Reception
Commenting on her website, Thunderbirds co-creator Sylvia Anderson praises scriptwriter Alan Fennell's "vivid imagination" and his complex plot for "30 Minutes After Noon", adding her opinion that "This was more a vehicle for live action than for the limited emotions of our puppet cast." Of David Elliott's decision to invigorate the production with more innovative shots, Supermarionation historian Stephen La Rivière expresses disappointment that the earlier sequences of "30 Minutes After Noon", in his view, are made up of standard camera work, being "filmed as normal" and detracting from the interest of the "quirky visuals" in the scenes depicting Southern's infiltration of the Erdman Gang.
La Rivière further discusses the structure of "30 Minutes After Noon", writing that the episode is divided into a pair of distinct plotlines (the intervention of the British Secret Service following the Hudson Building inferno). He argues that, in this manner, it is comparable to the first episodes of Thunderbirds, for which the production team doubled the runtime from 25 to 50 minutes and therefore needed to expand the stories with subplots or extra rescues performed by the Tracy family.
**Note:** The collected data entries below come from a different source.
-- ==== Sys2Proof/Decode.lean ====
section
/-! DEFINITION. The decoder, total on 32-bit words (spec/30_encoding.md R107), and after it the encoder (R111), both from
the encoding tables R100, R105, R106, R115 and R116. -/

namespace Sys2Proof

/-- OPC, SEL, RSV and IMM16 (R100 to R104). -/
def opcField (w : Word) : BitVec 8 := w.extractLsb' 0 8
def selField (w : Word) : BitVec 2 := w.extractLsb' 8 2
def rsvField (w : Word) : BitVec 6 := w.extractLsb' 10 6
def immField (w : Word) : BitVec 16 := w.extractLsb' 16 16

/-- The opcode column of R106, read from the left. -/
def mnemonicOf (opc : BitVec 8) : Option Mnemonic :=
  match opc.toNat with
  | 0x00 => some .nop
  | 0x01 => some .srst
  | 0x10 => some .crc10
  | 0x11 => some .pack
  | 0x12 => some .grp0a
  | 0x13 => some .grp2a
  | 0x14 => some .psload
  | 0x15 => some .rtload
  | 0x18 => some .nextgrp
  | 0x19 => some .genbits
  | 0x1A => some .seqrst
  | 0x20 => some .design
  | 0x21 => some .diffenc
  | 0x22 => some .shape
  | 0x23 => some .mix
  | 0x24 => some .modulate
  | 0x30 => some .compose
  | _ => none

/-- R105: the commands that use SEL. -/
def Mnemonic.usesSel : Mnemonic → Bool
  | .pack => true
  | .mix => true
  | .modulate => true
  | _ => false

/-- R105: the commands that use IMM16. -/
def Mnemonic.usesImm : Mnemonic → Bool
  | .crc10 => true
  | .pack => true
  | .grp0a => true
  | .grp2a => true
  | .psload => true
  | .rtload => true
  | .genbits => true
  | _ => false

/-- The selector table of PACK (R115). -/
def Block.ofSel (sel : BitVec 2) : Block :=
  match sel.toNat with
  | 0 => .a
  | 1 => .b
  | 2 => .c
  | _ => .d

/-- The selector table of MIX and MODULATE (R116). -/
def Carrier.ofSel (sel : BitVec 2) : Carrier :=
  match sel.toNat with
  | 0 => .c57
  | 1 => .c66
  | 2 => .c76
  | _ => .c85

/-- The command of an operation and its two operand fields. -/
def Mnemonic.build (c : Mnemonic) (sel : BitVec 2) (imm : BitVec 16) : Instr :=
  match c with
  | .nop => .nop
  | .srst => .srst
  | .crc10 => .crc10 imm
  | .pack => .pack (.ofSel sel) imm
  | .grp0a => .grp0a imm
  | .grp2a => .grp2a imm
  | .psload => .psload imm
  | .rtload => .rtload imm
  | .nextgrp => .nextgrp
  | .genbits => .genbits imm
  | .seqrst => .seqrst
  | .design => .design
  | .diffenc => .diffenc
  | .shape => .shape
  | .mix => .mix (.ofSel sel)
  | .modulate => .modulate (.ofSel sel)
  | .compose => .compose

/-- R107: E_OPC for an unassigned opcode, before E_FIELD for a non-zero field the command does not use. -/
def decode (w : Word) : Except ErrCode Instr :=
  match mnemonicOf (opcField w) with
  | none => .error .opc
  | some c =>
    if rsvField w ≠ 0 then .error .field
    else if c.usesSel = false ∧ selField w ≠ 0 then .error .field
    else if c.usesImm = false ∧ immField w ≠ 0 then .error .field
    else .ok (c.build (selField w) (immField w))

/-- The opcode column of R106, read from the right. -/
def Mnemonic.opcode : Mnemonic → BitVec 8
  | .nop => 0x00
  | .srst => 0x01
  | .crc10 => 0x10
  | .pack => 0x11
  | .grp0a => 0x12
  | .grp2a => 0x13
  | .psload => 0x14
  | .rtload => 0x15
  | .nextgrp => 0x18
  | .genbits => 0x19
  | .seqrst => 0x1A
  | .design => 0x20
  | .diffenc => 0x21
  | .shape => 0x22
  | .mix => 0x23
  | .modulate => 0x24
  | .compose => 0x30

/-- R115 and R116, read from the right. -/
def Block.sel : Block → BitVec 2
  | .a => 0
  | .b => 1
  | .c => 2
  | .d => 3

def Carrier.sel : Carrier → BitVec 2
  | .c57 => 0
  | .c66 => 1
  | .c76 => 2
  | .c85 => 3

/-- The SEL and IMM16 fields of a command; 0 where the command uses none (R105). -/
def Instr.sel : Instr → BitVec 2
  | .pack blk _ => blk.sel
  | .mix car => car.sel
  | .modulate car => car.sel
  | _ => 0

def Instr.imm : Instr → BitVec 16
  | .crc10 imm => imm
  | .pack _ imm => imm
  | .grp0a imm => imm
  | .grp2a imm => imm
  | .psload imm => imm
  | .rtload imm => imm
  | .genbits imm => imm
  | _ => 0

/-- R111: `(imm << 16) | (sel << 8) | OPC`. -/
def encode (i : Instr) : Word :=
  (i.imm.setWidth 32 <<< 16) ||| (i.sel.setWidth 32 <<< 8) ||| i.mnemonic.opcode.setWidth 32

/-- The command the decoder reads from a table row's bits `w`, bit 0 the least significant of the one 32-bit word
(R100, R110); bits at and above `nbits` are 0. -/
def decodeTableWord (nbits w : Nat) : Option Instr :=
  match decode (BitVec.ofNat 32 (w % 2 ^ nbits)) with
  | .ok i => some i
  | .error _ => none

end Sys2Proof
end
Historian Nicholas J. Cull links this episode to another of Fennell's Thunderbirds scripts, "The Man from MI.5", in which the star character is a British Secret Service agent called Bondson. For Cull, "30 Minutes After Noon" is one of several Thunderbirds episodes which incorporates visual homage to the James Bond film series. In particular, he comments on Southern's briefing scene, in which the characters of Southern, Sir William Frazer and an unnamed assistant are represented by hats placed on a stand: "Southern's hat is a trilby, tossed onto the stand in best James Bond fashion."
In a review published in Thunderbirds-related fanzine NTBS News Flash, "30 Minutes After Noon" is said to be "a thrilling, well-paced episode that brings together a very sadistic bad guy scheme and some innocent, and some not-so-innocent victims in peril, all providing plenty of action for International Rescue." The author considers the pacing to be "especially good" and also credits the "inventive camera work", commenting, "I don't think I've seen more use of 'real hand acting' in any other episode." The concept of the exploding bracelets is related to the Saw horror films, in which victims are seen to be trapped in dangerous situations and risking death if they do not carry out certain tasks put before them.
The episode achieved ratings of 5.2 million viewers when repeated on BBC2 in 1992.